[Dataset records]
/-- DIRTY_BIT_WRITE (R284): the bit of the oldest logged page, in its buffer, without a PASID. A word that cannot be read leaves
the bit to be written. -/
def execDirtyBitWrite (old : Got) (s : State) : Result :=
  match s.dirty with
  | [] => go s
  | d :: r =>
    let fn := d.fn
    let a := d.base + d.page / 64 * 8
    if s.hostPath fn && (s.nextTag fn).isNone then go s else
    let r8 : Got × State := if s.hostPath fn then s.hostRead fn none a 8 old else (old, s)
    let s := r8.2
    match r8.1 with
    | .bytes l =>
      if ¬ s.hostPath fn ∨ l.length ≠ 8 then go s
      else
        let w := leNat l ||| 2 ^ (d.page % 64)
        go ({ s with dirty := r }.emitWrites fn none a (bytesLE 8 w))
    | .fail _ => go s

/-- SLICE_RESET_DONE (R286, R289): once its commands with a backend have ended, or the storage timeout has. A destroyed slice goes
on to zeroing (log entry 122, DEDUCED). -/
def execSliceResetDone (slice : Nat) (force : Bool) (s : State) : Result :=
  if s.sliceState slice ≠ 3 ∨ (s.storeBusy slice ∧ ¬ force) then go s
  else
    let s := { s with store := { s.store with cmds := Tab.keep s.store.cmds fun _ c => c.slice != slice } }
    let s := s.resetEnd slice
    match s.sliceCmd with
    | some (op, n) =>
      if n ≠ slice then go (s.setSliceState slice 1)
      else if op = 2 then go ((s.destroySlice slice).sliceDone 2 slice 0)
      else if op = 3 then go ((s.setSliceState slice 1).sliceDone 3 slice 0)
      else go (s.setSliceState slice 1)
    | none => go (s.setSliceState slice 1)

/-- QUIESCE_DONE (R288). -/
def execQuiesceDone (slice : Nat) (s : State) : Result :=
  if s.sliceCmd = some (4, slice) ∧ ¬ s.sliceBusy slice then go (s.sliceDone 4 slice 0) else go s

/-- SLICE_ZEROING_DONE (R289): no region, frame, scratch page or key of the slice is left to zero; the contexts of its connections, which
answered until now (R287), are gone. -/
def execSliceZeroingDone (slice : Nat) (s : State) : Result :=
  let left := (s.regions.any fun e => e.2.owner == slice) || (s.serve.frames.any fun e => e.2.slice == slice) ||
    (s.bench.leftBy.any fun e => e.2 == slice)
  if s.sliceState slice ≠ 4 ∨ left then go s else go ((s.dropConns slice).setSliceState slice 0)

/-! ## Doorbell and aperture tables (R278, R280) -/

/-- DOORBELL_ENTRY_WRITE (R278). -/
def execDoorbellEntryWrite (fn p : Nat) (value : Word) (s : State) : Result :=
  let slice := getBits value F.doorbellEntry_slice
  let kind := getBits value F.doorbellEntry_kind
  let bound := s.sliceState slice ≠ 0 ∧ s.sliceFn slice = fn
  let owned := kind = 0 ∨ s.queueOwner kind (getBits value F.doorbellEntry_queue) = some slice
  let v := List.foldl (fun w (f : Fld) => setBits w f (getBits value f)) 0
    [F.doorbellEntry_valid, F.doorbellEntry_kind, F.doorbellEntry_slice, F.doorbellEntry_queue]
  if ¬ s.serving ∨ fn ≥ 2 ∨ p ≥ 16384 then go s
  else if getBits value F.doorbellEntry_valid = 1 ∧ ¬ (bound ∧ owned) then
    go (s.writeIgnored 0x05 slice (R.doorbellEntry fn p) value)
  else
    let w := s.standbySays 3 slice
    let s := w.2.tell 3 slice (.writes [(R.doorbellEntry fn p, value)])
    if w.1 = 0 then go (s.setReg (R.doorbellEntry fn p) v) else go (s.writeIgnored 0x05 slice (R.doorbellEntry fn p) value)

/-- The BAR4 range of an aperture entry in units of 2 MiB: first and count. -/
def State.aperture (s : State) (fn a : Nat) : Nat × Nat :=
  (s.getF (R.aperBar fn a) F.aperBar_bar_base, s.getF (R.aperSize fn a) F.aperSize_units)

/-- A valid entry of a function overlaps another valid one (R280). -/
def State.apertureClash (s : State) (fn a : Nat) : Bool :=
  s.getF (R.aperCtrl fn a) F.aperCtrl_valid == 1 &&
  (s.listedWith (R.aperCtrl fn 0) 0x20 4096 [(F.aperCtrl_valid, 1)]).any fun b =>
    b != a && meets (s.aperture fn a).1 (s.aperture fn a).2 (s.aperture fn b).1 (s.aperture fn b).2

/-- APERTURE_ENTRY_WRITE (R280): a write that would leave the entry valid and overlapping is ignored (log entry 124, DEDUCED). -/
def execApertureEntryWrite (fn a word : Nat) (value : Word) (s : State) : Result :=
  let reg := R.aperBar fn a + 8 * word
  let fields := match word with
    | 0 => [F.aperBar_bar_base]
    | 1 => [F.aperPa_pa_base]
    | 2 => [F.aperSize_units]
    | _ => [F.aperCtrl_valid, F.aperCtrl_slice, F.aperCtrl_w, F.aperCtrl_r]
  if ¬ s.serving ∨ fn ≥ 2 ∨ a ≥ 4096 ∨ word ≥ 4 then go s
  else
    let t := s.setReg reg (List.foldl (fun w (f : Fld) => setBits w f (getBits value f)) 0 fields)
    if t.apertureClash fn a then go (s.writeIgnored 0x05 (s.getF (R.aperCtrl fn a) F.aperCtrl_slice) reg value)
    else
      let n := t.getF (R.aperCtrl fn a) F.aperCtrl_slice
      let w := s.standbySays 3 n
      if w.1 ≠ 0 then go (w.2.writeIgnored 0x05 n reg value)
      else go (({ t with pair := w.2.pair }).tell 3 n (.writes [(reg, value)]))

/-! ## Queue contexts (R281, R282) -/

/-- The CFG register, ring register and slot bytes of a queue, its enable and owner fields, and the fields of the register. -/
structure QueueRegs where
  cfg : Nat
  ring : Nat
  slot : Nat
  fields : List Fld
  deriving DecidableEq, Repr

/-- The registers of a queue of a kind; a packet ring's slot follows its direction in the value written. -/
def queueRegs (kind : QueueKind) (q : Nat) (value : Word) : QueueRegs :=
  match kind with
  | .bench => ⟨R.bqCfg q, R.bqRing q, 128, [F.bqCfg_enable, F.bqCfg_owner]⟩
  | .completion => ⟨R.crCfg q, R.crRing q, 32, [F.crCfg_enable, F.crCfg_owner, F.crCfg_irq, F.crCfg_vector]⟩
  | .packet => ⟨R.prCfg q, R.prRing q, if getBits value F.prCfg_dir = 1 then 32 else 16,
      [F.prCfg_enable, F.prCfg_dir, F.prCfg_owner, F.prCfg_cq]⟩
  | .cipher => ⟨R.cqCfg q, R.cqRing q, 64, [F.cqCfg_enable, F.cqCfg_owner, F.cqCfg_cq]⟩

/-- The number of queues of a kind. -/
def queueCount : QueueKind → Nat
  | .bench => 1024
  | .completion => 4096
  | .packet => 16384
  | .cipher => 1024

/-- The owner of a queue to be enabled has no room for it in its quota (R277, R281). -/
def State.queueQuota (s : State) (kind : QueueKind) (owner : Nat) : Bool :=
  match kind with
  | .bench => decide ((s.queuesOf owner).length + 1 > s.limit owner .benchQueues)
  | .completion => decide ((s.ringsOf owner).length + 1 > s.limit owner .rings)
  | _ => false

/-- An enabled queue leaves error state, and a disabled completion ring discards what waits for it (R80, R281, R282). -/
def State.queueTurned (s : State) (kind : QueueKind) (q : Nat) (on : Bool) : State :=
  match kind with
  | .bench => if on then (s.setF (R.bqStatus q) F.bqStatus_state 0).bqRefresh q else s
  | .packet => if on then (s.setF (R.prStatus q) F.prStatus_state 0).prRefresh q else s
  | .cipher => if on then (s.setF (R.cqStatus q) F.cqStatus_state 0).cqRefresh q else s
  | .completion =>
    if on then s
    else
      let held := Tab.get [] s.ringWait q
      let s := { s with ringWait := Tab.erase s.ringWait q }
      held.foldl (fun s x => s.recordLost q x) (s.setF (R.crStatus q) F.crStatus_full 0)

**What the exercise asks**
Please transcribe exactly the lines above from the line that has "(R277, R281). -/" up to and including the line that has "s.limit owner .benchQueues)"; no other line belongs in the answer.

**Reply**
/-- The owner of a queue to be enabled has no room for it in its quota (R277, R281). -/
def State.queueQuota (s : State) (kind : QueueKind) (owner : Nat) : Bool :=
  match kind with
  | .bench => decide ((s.queuesOf owner).length + 1 > s.limit owner .benchQueues)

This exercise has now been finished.